(Data excerpts Opens)

/-- A client's settings and accounting. Rule R370. -/
structure Client where
  /-- Allowed classes (client 0: all three, see State.reset) (R370). -/
  classes : BitVec 3 := 0
  /-- Contexts it may hold (client 0: 64) (R370). -/
  maxCtx : Nat := 0
  /-- Time slice, ms (R370). -/
  slice : Nat := 20
  /-- SCH_Cc_WAIT (R392). -/
  waitNs : Nat := 0
  /-- SCH_Cc_RUN (R392). -/
  runNs : Nat := 0
  /-- SCH_Cc_PREEMPTS (R392). -/
  preempts : Word := 0
  /-- SCH_Cc_PREEMPTED (R392). -/
  preemptedNs : Nat := 0
  /-- SCH_Cc_STARVE (R392). -/
  starve : Word := 0
deriving DecidableEq, Repr, Inhabited

/-- A partition. Rule R60. -/
structure Partition where
  /-- Not ABSENT (R63). -/
  present : Bool := false
  /-- TT, else DP (R60). -/
  tt : Bool := false
  /-- Engine mask (R60). -/
  mask : BitVec 8 := 0
  /-- TT read allowance, ns (R60). -/
  allowance : Nat := 0
  /-- Explicit Commons quota, MiB; 0 = none (R60). -/
  quota : Nat := 0
  /-- DP share of DEV_REEF_SET, percent (R471). DESIGN CHOICE, log 9. -/
  share : Nat := 0
deriving DecidableEq, Repr, Inhabited

/-- A range of PSM granules in use. Rule R180. -/
structure PsmUse where
  /-- First granule (R169). -/
  lo : Nat := 0
  /-- Granule after the last of the span (R169). -/
  hi : Nat := 0
  /-- Stacks whose granules of the span are taken (R180). -/
  mask : Nat := 63
  /-- Context + 1 that owns it; 0 for firmware and KV pages (R180). The model's own, log 22. -/
  owner : Nat := 0
  /-- Freed and not yet scrubbed (R181). -/
  scrub : Bool := false
deriving DecidableEq, Repr, Inhabited

/-- A run of pages of one mapping. Rule R184. -/
structure Run where
  /-- Device-virtual start (R184). -/
  va : Nat := 0
  /-- Device physical start (R184). -/
  pa : Nat := 0
  /-- Bytes (R184). -/
  len : Nat := 0
  /-- Page code: 0 4 KiB, 1 64 KiB, 2 2 MiB (R184). -/
  page : Nat := 0
  /-- Stack set of its granules (R180). -/
  stackSet : Nat := 63
  /-- Writable (R184). -/
  write : Bool := true
  /-- Pinned (R184). -/
  pin : Bool := false
  /-- Bypass the cache part (R184). -/
  nocache : Bool := false
  /-- Static bit of an entry that INSTALL put in (R184). -/
  stat : Bool := false
deriving DecidableEq, Repr, Inhabited

/-- An allocation or host mapping of a context. Rule R181. -/
structure Mapping where
  /-- Start address (R181). -/
  va : Nat := 0
  /-- Bytes (R181). -/
  len : Nat := 0
  /-- Host mapping, else allocation (R182). -/
  host : Bool := false
  /-- Explicit Commons allocation (R164). -/
  commons : Bool := false
  /-- Writable (R180). -/
  write : Bool := true
  /-- Its page runs (R184). -/
  runs : List Run := []
  /-- A MEM_FREE or MEM_UNMAP of it is under way (R181). -/
  freeing : Bool := false
  /-- Its translations are invalid and its scrub runs (R181). -/
  gone : Bool := false
  /-- A save area or an input ring firmware placed (R374). -/
  save : Bool := false
deriving DecidableEq, Repr, Inhabited

/-- A route slot binding. Rule R98. -/
structure RouteBind where
  /-- Bound by an expert ROUTE entry (R98). -/
  bound : Bool := false
  /-- Stream mover (R98). -/
  mover : Nat := 0
  /-- Prefetch profile (R98). -/
  profile : Nat := 0
deriving DecidableEq, Repr, Inhabited

/-- A scale-stream slot binding. Rule R98. -/
structure ScaleBind where
  /-- Stream identity (R98). -/
  stream : Nat := 0
  /-- Stream address (R98). -/
  va : Nat := 0
  /-- Block number expected first (R98). -/
  first : Nat := 0
deriving DecidableEq, Repr, Inhabited

/-- A prefetch profile. Rule R165. -/
structure Prefetch where
  /-- 0 off, 1 sequential, 2 stride table (profile 0 is sequential; R165) (R165). DESIGN CHOICE, log 9. -/
  mode : Nat := 1
  /-- 4 KiB units (R165). DESIGN CHOICE, log 9. -/
  distance : Nat := 16
  /-- Stride table (R165). -/
  strides : List Word := []
deriving DecidableEq, Repr, Inhabited

/-- The prefetcher of a route. Rule R166. -/
structure Ahead where
  /-- Start of its latest demand read (R166). -/
  last : Nat := 0
  /-- End of that read (R166). -/
  next : Nat := 0
  /-- It has seen a demand read (R166). -/
  seen : Bool := false
  /-- Consecutive demand reads that matched the pattern, up to 2: it runs from 2 on (R166). -/
  fits : Nat := 0
  /-- Place in the stride table (R166). The model's own, log 83. -/
  place : Nat := 0
deriving DecidableEq, Repr, Inhabited

/-- A finished job kept for JOB_QUERY and JOB_STATS. Rule R97. -/
structure JobDone where
  /-- Its tag (R97). -/
  tag : Word := 0
  /-- Stopped (state 4) rather than completed (3) (R97). -/
  stopped : Bool := false
  /-- Its JOB_STATS record, 16 words (R99). -/
  stats : List Word := []
deriving DecidableEq, Repr, Inhabited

(Data excerpts Closes)

- **Description of the task**
The first line of the entries, the line with "runNs : Nat := 0", and every line between them should be retyped exactly, and nothing else.

- **Solution for this task**
/-- A client's settings and accounting. Rule R370. -/
structure Client where
  /-- Allowed classes (client 0: all three, see State.reset) (R370). -/
  classes : BitVec 3 := 0
  /-- Contexts it may hold (client 0: 64) (R370). -/
  maxCtx : Nat := 0
  /-- Time slice, ms (R370). -/
  slice : Nat := 20
  /-- SCH_Cc_WAIT (R392). -/
  waitNs : Nat := 0
  /-- SCH_Cc_RUN (R392). -/
  runNs : Nat := 0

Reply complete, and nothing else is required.